No, obviously the 450 class is interesting and there's been some guys at the top that have been pretty dominant. But the 250 class, Aaron [Plessinger] is just kind of on that wave that I was on where everything is going his way and that's what it takes to win titles. He's been very consistent, and I mean he's won three races with 1-1 scores. That's pretty dominant.
He's mentioned how everything is just clicking, and I can imagine after all of the preparation you guys put in that to have it go well like that is the best feeling possible.
Yeah, completely. I even still go back and watch some of the races from last year and there was times where I'm watching and I'm like, "Man, it looks like I'm so on the edge!" And I have a pretty good recollection of most of the races and how things went, or if I had a moment, or got sketchy or whatever. And I don't have any recollection of any moments where I felt sketchy or anything like that, and it's kind of weird how you get in that flow or magic zone and everything just goes how it should.

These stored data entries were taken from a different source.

/-- The operation a strand has sent to its home, where it waits (13 R358); a headstock BRSV whose run is reserved waits for
its copy alone. -/
def State.atHome (s : State) (sid : Nat) : Option LateOp := do
  let t ← s.strand? sid
  let w ← t.waitA
  let q ← boltChange w.instr
  if (w.why = .home ∨ w.why = .gathered) ∧ !(s.cows.any fun c => c.2.sid == sid && c.2.slot.isNone) then
    some { opc := q.1, aux := q.2.aux, a := t.xa q.2.a, b := t.xa q.2.b, c := t.xa q.2.c, pasid := s.pasidOf sid, wait := t.home }
  else none

/-- A strand ends: what it has sent to a unit is performed all the same, and answers nobody (13 R358, 14 R401). -/
def State.leaveUnits (s : State) (sid : Nat) : State :=
  { s with
    late := s.late ++ (s.atHome sid).toList
    cows := s.cows.filterMap fun q =>
      if q.2.sid = sid ∧ q.2.slot = none then
        (if q.2.landed.isSome then none else some (q.1, { q.2 with slot := some (0, 0), task := (0, 0) }))
      else some q
    su := { s.su with streams := s.su.streams.map fun q => (q.1, { q.2 with inbox := q.2.inbox.map fun o =>
      match o with
      | .unpick (some k) => if k = sid then .unpick none else o
      | o => o }) } }

/-- A strand goes with what it waits for (11 R315). -/
def State.lose (s : State) (sid : Nat) : State := ((s.leaveUnits sid).leaveSems sid true).dropStrand sid

/-- The strands and engines of a tile's task stop, as a cancellation stops them: queued entries, loop levels and
unstarted commands are lost with them, their slots are never signalled, the token FIFOs are emptied (05 R170). -/
def State.haltTask (s : State) (t : Nat) : State :=
  let s := (strandIds t).foldl State.lose s
  s.updTask t fun k => { k with ceq := [], meq := [], fifo := Vector.replicate 6 0, oplines := [] }

/-- A task is to end as FAILED by a cause (05 R172): no strand of it issues, and the loom ends it at TASK_COMPLETE. -/
def State.failTask (s : State) (t : Nat) (code : Nat) : State :=
  s.updTask t fun k => if k.failedBy.isSome then k else { k with failedBy := some code }

/-! ### Taking a trap and returning from one -/

/-- What entering the handler does to the strand itself (01 R35): the address of the instruction is saved, the cause
and value are recorded, the level and the hold bit are saved and set, the queues are frozen, the reuse entries are
invalidated, and the handler is next. -/
def Strand.enter (t : Strand) (pc : Word) (cause sub : BitVec 8) (val : BitVec 56) : Strand :=
  let x0 := putBit t.xstat 3 t.pl
  let x1 := putBit x0 2 true
  let x2 := putBit x1 5 t.inh
  let x3 := putBit x2 4 true
  ({ t with xpc := pc, xcause := cause.setWidth 64, xval := sub ++ val, xstat := putBit x3 7 true,
            hctl := if cause = 0x02 then putBit t.hctl 0 false else t.hctl,
            pc := t.xvec, hintHeld := if cause = 0x02 then t.hintHeld else none, hintA := false, hintE := false, stampA := none, stampE := none, waitA := none, waitE := none,
            passed := false,
            stop := none, stallA := 0, stallE := 0, next := none, answer := none, held := none }).noReuse

/-- Failed headstock firmware is restarted from its verified image (20 R480); the strands stop first (01 R10). -/
def State.headFailed (s : State) : State :=
  let s := (List.range 4).foldl (fun s k => s.lose (1536 + k)) s
  { s with head := { s.head with failed := true } }

/-- Taking a trap on the strand `sid`, whose record is `t`, at the instruction at `pc` (01 R35). While INH is set, or
with no handler, it is a double trap: the strand stops with XPC, XCAUSE and XVAL unchanged, its task ends FAILED, and
the headstock is told (01 R10, R36, 16 R420). -/
def takeTrap (s : State) (sid : Nat) (t : Strand) (pc : Word) (cause sub : BitVec 8) (val : BitVec 56) : State :=
  if t.inh = true ∨ t.xvec = 0 then
    let r := s.rasFor sid { type := 0x07, xpc := pc, xcause := cause.setWidth 64, xval := sub ++ val }
    if isHead sid then (s.ras r).headFailed
    else ((s.ras r).lose sid).failTask (tileOf sid) (0x100 + cause.toNat)
  else (s.leaveSems sid).setStrand sid (t.enter pc cause sub val)

/-- Returning from a handler (01 R38). -/
def Strand.leave (t : Strand) : Strand :=
  let x0 := putBit t.xstat 2 t.ppl
  let x1 := putBit x0 4 t.pinh
  ({ t with xstat := putBit x1 7 false, pc := t.xpc, hintHeld := t.hintHeld.filter (·.1 == t.xpc) }).noReuse

end Sys2Proof.Machine
end

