-- ==== Sys2Proof/Machine/Operands.lean ====
section
/-! DEFINITION. Operand forms: which registers a word's fields name (02 R55, R181, R323), immediates and branch targets
(02 R48, R49, 03 R74), effective addresses (02 R51), pops of the slice queues (01 R15, R16), source modifiers (02 R58,
R59) and the result latencies the entries give. -/

namespace Sys2Proof.Machine

open Decode

/-! ### The registers of a word -/

/-- The registers a field names: one, or a group or range of consecutive ones (06 R181, 12 R323). -/
def regsOf (c : BitVec 8) : Pos → List Desig
  | .none => []
  | .group n => (List.range n).map fun k => .x (Fin.ofNat 64 (c.toNat + k))
  | .vrange n => (List.range n).map fun k => .v (Fin.ofNat 64 (c.toNat + k))
  | _ => match desigOf c with
    | .lq | .xq => []
    | d => [d]

/-- What a word reads and writes, by position (01 R27, R28). No field names the registers `extra`, which it reads, and
`hid`, which it writes. -/
structure Use where
  a : List Desig
  b : List Desig
  c : List Desig
  d : List Desig
  extra : List Desig
  hid : List Desig
  reusable : Vector (Option Desig) 3   -- the register, or the first of a group, read at a, b, c (01 R25)
  codes : Vector (BitVec 8) 3
  deriving DecidableEq, Repr

/-- Position c of VQNT is the flag predicate, which it writes (06 R194). -/
def writesC (opc : BitVec 10) : Bool := opc == 0x19A

/-- Instructions that use x1 without naming it: CALL, CALLI and RET (03 R92). -/
def usesSp (opc : BitVec 10) : Bool := opc == 0x084 || opc == 0x085 || opc == 0x086

def single (c : BitVec 8) (q : Pos) : Option Desig :=
  match q with
  | .none => none
  | _ => match desigOf c with
    | .lq | .xq => none
    | d => some d

def useOf (r : Raw) : Use :=
  match rowOf r.opc with
  | none => { a := [], b := [], c := [], d := [], extra := [], hid := [], reusable := Vector.replicate 3 none,
              codes := Vector.replicate 3 0 }
  | some e =>
    let c := if writesC r.opc then [] else regsOf r.c (e.c r)
    { a := regsOf r.a (e.a r), b := regsOf r.b (e.b r), c,
      d := regsOf r.d (e.d r) ++ (if writesC r.opc then regsOf r.c (e.c r) else []),
      extra := (if flag r.ax then [] else [Desig.p (Fin.ofNat 8 r.pred.toNat)]) ++ (if usesSp r.opc then [.x 1] else []),
      hid := if usesSp r.opc then [.x 1] else [],
      reusable := #v[single r.a (e.a r), single r.b (e.b r), if writesC r.opc then none else single r.c (e.c r)],
      codes := #v[r.a, r.b, r.c] }

/-- Whether a word pops lq or xq. -/
def popsQueue (r : Raw) : Bool :=
  !flag r.ax && (match rowOf r.opc with
    | none => false
    | some e => [(r.a, e.a r), (r.b, e.b r), (r.c, e.c r)].any fun q => posUsed q.2 && isQ q.1)

/-- How often a word of E names a queue as a source: 0x90 is lq, 0x91 xq (01 R16). -/
def qpopsOf (i : Instr) (code : BitVec 8) : Nat := match rawOf i with
  | none => 0
  | some r => match rowOf r.opc with
    | none => 0
    | some e => if flag r.ax then 0
      else ([(r.a, e.a r), (r.b, e.b r), (r.c, e.c r)].filter fun q => posUsed q.2 && q.1 == code).length

/-! ### Result latencies (03 R76, R78, R84, R89; 06 R183; 09 R272; 12 R322; 13 R358) -/

/-- The latency of a result: fixed, in control cycles, or variable. A pop issues once its data has arrived, so that only
class 3 counts it as of variable latency (01 R22, 03 R76, 06 R183). -/
inductive Lat | fixed (n : Nat) | var
  deriving DecidableEq, Repr

def isFType (r : Raw) : Bool := typeOk tF r.type

def latOf (r : Raw) : Lat :=
  if popsQueue r && decide (0x180 ≤ r.opc.toNat) then .var else
  match r.opc.toNat with
  | 0x002 | 0x003 | 0x004 | 0x005 => .fixed 3
  | 0x006 | 0x007 | 0x008 | 0x009 => .var
  | 0x040 | 0x041 | 0x042 | 0x044 => .fixed 4
  | 0x043 | 0x045 | 0x046 => .fixed 2
  | 0x090 => .fixed 2
  | 0x08A | 0x092 | 0x095 | 0x096 => .var
  | 0x180 | 0x181 => if isFType r then .fixed 4 else .fixed 2
  | 0x182 | 0x183 | 0x184 | 0x185 => if isFType r then .fixed 4 else .fixed 3
  | 0x186 | 0x187 | 0x188 | 0x189 | 0x18A | 0x18B => .var
  | 0x199 | 0x19D | 0x1A4 | 0x1A5 => .fixed 4
  | 0x19A => if r.type = 0xC then .var else .fixed 6
  | 0x19B | 0x19C | 0x1A6 => .var
  | 0x18C | 0x18D | 0x18E | 0x18F | 0x190 | 0x191 | 0x192 | 0x193 | 0x194 | 0x195 | 0x196 | 0x197 | 0x198 => .fixed 2
  | 0x19E | 0x19F | 0x1A0 | 0x1A1 | 0x1A2 | 0x1A3 | 0x1A7 | 0x1B6 => .fixed 2
  | 0x215 => .var
  | 0x225 | 0x227 => .var
  | 0x289 => .fixed 4
  | n =>
    if 0x200 ≤ n ∧ n < 0x280 then .fixed 2
    else if 0x100 ≤ n ∧ n < 0x180 then .var
    else if 0x280 ≤ n then .var
    else .fixed 1

/-! ### Immediates and targets -/

/-- Extension of IMM32 to 64 bits (02 R49). -/
def immVal (f : FormS) : Word := if f.zx then f.imm32.setWidth 64 else f.imm32.signExtend 64

/-- A branch target (02 R48): PC + 16 x IMM32, modulo 2^64. -/
def branchTarget (pc : Word) (imm32 : BitVec 32) : Word := pc + (imm32.signExtend 64 <<< 4)

/-- An address is canonical when bits [63:56] are zero (03 R90). -/
def canonical (a : Word) : Bool := a.extractLsb' 56 8 == 0

/-! ### Access-slice operands -/

namespace Strand

def markOf (t : Strand) : Desig → Option Mark
  | .x n => t.mark? n
  | _ => none

/-- A write to a destination designator. -/
def putD (t : Strand) (d : Desig) (w : Word) (m : Option Mark := none) : Strand :=
  match d with
  | .x n => t.setX n w m
  | _ => t

end Strand

/-- The registers must carry no poison mark: the first that does raises DATA (08 R263, 09 R276). -/
def noMarks (t : Strand) (ds : List Desig) : Res Unit :=
  match ds.findSome? t.markOf with
  | some m => .error (dataTrap m)
  | none => .ok ()

/-- The designator of the register `k` places after a group's first (12 R323). -/
def Desig.plus (d : Desig) (k : Nat) : Desig :=
  match d with
  | .x n => .x (Fin.ofNat 64 (n.val + k))
  | .v n => .v (Fin.ofNat 64 (n.val + k))
  | d => d

/-- Effective address of format M (02 R51): `sh` is log2 of the access size, 9 for vector rows (09 R274). -/
def effAddr (t : Strand) (f : FormM) (sh : Nat) : Word :=
  let base := t.xa f.a + f.imm32.signExtend 64
  match f.amode with
  | .disp => base
  | .index => base + t.xa f.b
  | .scaled => base + (t.xa f.b <<< sh)

/-- The address of an atomic (02 R51): AMODE is 0, B holds the operand. -/
def atomAddr (t : Strand) (f : FormM) : Word := t.xa f.a + f.imm32.signExtend 64

/-! ### Pops (01 R15, R16, R37) -/

/-- An operand value as it was read, with the mark it carried and the strand after its pop. -/
structure Read (α : Type) where
  val : α
  mark : Option Mark
  rest : Strand

def frozen (t : Strand) : Res Unit := need (!t.qf) (queueTrap 2)

/-- DATA on a register operand ranks above QUEUE FROZEN (01 R33): a frozen word that executes looks at its registers first. -/
def frozenMarks (t : Strand) (on : Bool) (ds : List Desig) : Res Unit := if t.qf && on then noMarks t ds else .ok ()

def popLq (t : Strand) : Res (Read VReg) := do
  frozen t
  match t.lq with
  | [] => .error (stall .lqEmpty)
  | e :: q =>
    match e.data with
    | none => .error (stall .lqData)
    | some v => .ok { val := v, mark := e.mark, rest := { t with lq := q } }

def popXq (t : Strand) : Res (Read Word) := do
  frozen t
  match t.xq with
  | [] => .error (stall .xqEmpty)
  | e :: q => .ok { val := e.data, mark := e.mark, rest := { t with xq := q } }

/-- A scalar source of the execute slice: bytes 0 to 7 of an lq entry, an xq entry, or a register (01 R16). -/
def readScalar (t : Strand) (d : Desig) : Res (Read Word) :=
  match d with
  | .lq => do
    let r ← popLq t
    .ok { val := r.val.setWidth 64, mark := r.mark, rest := r.rest }
  | .xq => popXq t
  | .x n => .ok { val := t.getX n, mark := t.mark? n, rest := t }
  | _ => .ok { val := 0, mark := none, rest := t }

/-- A vector source: a vector register or an lq entry, zero-extended (01 R16). -/
def readVector (t : Strand) (d : Desig) : Res (Read VReg) :=
  match d with
  | .lq => popLq t
  | .v n => .ok { val := t.getV n, mark := none, rest := t }
  | _ => .ok { val := 0, mark := none, rest := t }

/-! ### Source modifiers (02 R58, R59) -/

/-- 32-bit lane `l` of a vector. -/
def lane (v : VReg) (l : Nat) : BitVec 32 := v.extractLsb' (32 * l) 32

/-- The vector of 128 lanes. -/
def ofLanes (f : Nat → BitVec 32) : VReg :=
  BitVec.ofNat 4096 ((List.range 128).foldr (fun l acc => (f l).toNat + 2 ^ 32 * acc) 0)

/-- The source lane of result lane `i` (02 R59). -/
def modLane (m : SrcMod) (i : Nat) : Nat :=
  let seg (s : BitVec 3) := segOf s
  match m with
  | .none => i
  | .rot s d => i - i % seg s + (i % seg s + d.toNat) % seg s
  | .bfly s d => i - i % seg s + ((i % seg s) ^^^ d.toNat)
  | .bcast s d => i - i % seg s + d.toNat

def applyMod (m : SrcMod) (v : VReg) : VReg :=
  match m with
  | .none => v
  | m => ofLanes fun i => lane v (modLane m i)

/-- The governing predicate after PNEG (01 R21, 06 R178). -/
def govern (t : Strand) (g : Gate) : PReg := if g.pneg then ~~~(t.getP g.pred) else t.getP g.pred

/-- A scalar instruction, and one gated as a whole, runs when bit 0 is 1 (01 R21, 06 R178). -/
def gateOn (t : Strand) (g : Gate) : Bool := (govern t g).getLsbD 0

/-- Negated p7: a no-op (01 R18, 06 R178). -/
def gateNever (g : Gate) : Bool := g.pneg && g.pred == 7

end Sys2Proof.Machine
end

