-- ==== Sys2Proof/Machine/Flags.lean ====
section
/-! DEFINITION. The flags an issue sets: the wrong hints of 01 R27 and R28, as HCTL and PERF4 count them or as cause HINT
reports them. -/

namespace Sys2Proof.Machine

open Decode

/-- XVAL of cause HINT (01 R28). -/
def Hint.val (h : Hint) : BitVec 56 :=
  BitVec.ofNat 56 (h.code.toNat + (if h.extra then 2 ^ 10 else 2 ^ 8 * h.pos))

/-- A register waits for a fixed-latency result. -/
def pendFixed (t : Strand) (cycle : Nat) (d : Desig) : Bool :=
  t.pend.any fun p => p.regs.contains d && (match p.ready with
    | some c => decide (cycle < c)
    | none => false)

/-- A register waits for a variable-latency result. -/
def pendVar (t : Strand) (d : Desig) : Bool := t.pend.any fun p => p.regs.contains d && p.ready.isNone

/-- A register is still to be read by an older instruction of variable latency (01 R26). -/
def pendRead (t : Strand) (d : Desig) : Bool := t.reads.any (·.regs.contains d)

/-- RSB hint of a register the instruction writes (01 R27). -/
def dstHints (t : Strand) (pos : Nat) (d : Desig) (extra : Bool := false) : List Hint :=
  if pendRead t d then [{ sub := 3, pos, code := desigCode d, extra }] else []

/-- STALL and WSB hints of one source register (01 R27). -/
def srcHints (t : Strand) (cycle pos : Nat) (extra : Bool) (d : Desig) : List Hint :=
  let h (sub : BitVec 8) : Hint := { sub, pos, code := desigCode d, extra }
  (if pendFixed t cycle d then [h 1] else []) ++ (if pendVar t d then [h 2] else [])

/-- REUSE and REUSEX hints of one position (01 R25, R27). -/
def reuseHints (r : Raw) (u : Use) (reuse : Vector (Option Desig) 3) (j : Fin 3) : List Hint :=
  if r.reuse.getLsbD j.val then
    match u.reusable[j] with
    | none => [{ sub := 5, pos := j.val, code := u.codes[j], extra := false }]
    | some d => if reuse[j] = some d then [] else [{ sub := 4, pos := j.val, code := desigCode d, extra := false }]
  else []

/-- The wrong hints at one operand position, by ascending register: a reuse entry names the first of a group. -/
def posHints (t : Strand) (cycle : Nat) (r : Raw) (u : Use) (j : Fin 3) (regs : List Desig) : List Hint :=
  let reuse := if flag r.ax then t.reuseA else t.reuseE
  regs.take 1 |>.flatMap (srcHints t cycle j.val false) |>.append (reuseHints r u reuse j)
    |>.append ((regs.drop 1).flatMap (srcHints t cycle j.val false))

/-- The wrong hints of an instruction, in the order of 01 R28. -/
def hints (t : Strand) (cycle : Nat) (r : Raw) (u : Use) : List Hint :=
  posHints t cycle r u 0 u.a ++ posHints t cycle r u 1 u.b ++ posHints t cycle r u 2 u.c ++
    (if writesC r.opc then (u.d.drop 1).flatMap (dstHints t 2) ++ (u.d.take 1).flatMap (dstHints t 3)
      else u.d.flatMap (dstHints t 3)) ++ (u.extra.flatMap (srcHints t cycle 0 true)) ++
    u.hid.flatMap (dstHints t 0 · true)

/-- HCTL and PERF4 after corrected wrong hints (01 R28, R29): HFIX saturates, HLAST is the last one's subcode. -/
def countHints (t : Strand) (hs : List Hint) : Strand :=
  match hs.getLast? with
  | none => t
  | some l =>
    let fix := Nat.min 0xFFFF (bits t.hctl 16 16 + hs.length)
    let w := BitVec.ofNat 64 (fix * 2 ^ 16 + (l.sub.toNat % 16) * 2 ^ 4 + bits t.hctl 0 1)
    { t with hctl := w, perf := t.perf.set 4 (t.perf[4] + BitVec.ofNat 64 hs.length) }

end Sys2Proof.Machine
end

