/-- The object a level and an identifier name (05 R137). DESIGN CHOICE (logs 84 and 85): TASKIDs and LAUNCHIDs are the
device's and name their object whatever its context; and while a launch's descriptor is unread, so that its task count is
not known, every index names a task of it. -/
def State.target (s : State) (level id : Nat) (pasid : Option (BitVec 20)) : Option Target :=
  match level with
  | 0 => match s.launch? (id / 2 ^ 32) with
    | some l => if l.desc.isNone || decide (id % 2 ^ 32 < l.tasks) then some (.task (id / 2 ^ 32) (id % 2 ^ 32)) else none
    | none => none
  | 1 => if (s.launch? id).isSome then some (.launch id) else none
  | 2 => (s.findObject .graph id pasid).map .object
  | 3 => (s.findObject .step id pasid).map .object
  | 4 => (s.findObject .job id pasid).map .object
  | _ => none

/-- The object of a level that contains a task (03 R109). -/
def State.container (s : State) (level : Nat) (t : Task) : Option Target :=
  let up (n : Nat) : Option Nat := (s.object? n).bind (·.parent)
  match level with
  | 0 => some (.task t.launch t.index)
  | 1 => some (.launch t.launch)
  | 2 => (s.launch? t.launch).map fun l => .object l.graph
  | 3 => ((s.launch? t.launch).bind fun l => up l.graph).map .object
  | 4 => (((s.launch? t.launch).bind fun l => up l.graph).bind up).map .object
  | _ => none

/-- The terminal state of an object, once it has one. A task that was never placed is CANCELLED from the moment its
launch's cancellation is accepted (05 R170, R171). -/
def State.terminalOf (s : State) : Target → Option Terminal
  | .task lid i => (s.launch? lid).bind fun l => match (l.taskRec i).phase with
    | .done t => some t
    | .unplaced => if l.cancelled || l.rest then some .cancelled else l.terminal
    | _ => l.terminal
  | .launch lid => (s.launch? lid).bind (·.terminal)
  | .object n => (s.object? n).bind (·.terminal)

/-- A task without a tile leaves what it still holds elsewhere to be released: its stream events, when `task` names it, and
page references. -/
def State.orphan (s : State) (pasid : BitVec 20) (task : Option Word) (tm : List TmEnt) : State :=
  { s with loom := { s.loom with orphans := s.loom.orphans ++ [{ pasid, task, tm, wait := .none }] } }

/-- TASKID of a task (05 R150). -/
def taskId (lid i : Nat) : Word := BitVec.ofNat 64 (lid * 2 ^ 32 + i)

/-- A task's record once it is terminal. -/
def TaskRec.over_ (r : TaskRec) (t : Terminal) : TaskRec :=
  { r with phase := .done t, kept := [], queued := ([], []), tm := [], phases := [], replay := [] }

So given your injury return schedule, can anyone expect to see you at any off-season races before Anaheim One?
I'll be at Paris and Geneva, mostly for testing and just to go and get my feet wet and feel kind of where we're at as far as settings go. Obviously the full package will be ready at Anaheim One!
You enjoy the travel to the European races, don't you? It seems like if you go and you don't take it overly serious it's a great opportunity to see the world while you're working.
Right, and I love the travel and I love going to Europe and seeing friends and stuff. Also, the events are really fun and well run. I'm looking forward to it all!
Awesome, thanks for your time and we look forward to seeing you back on the bike.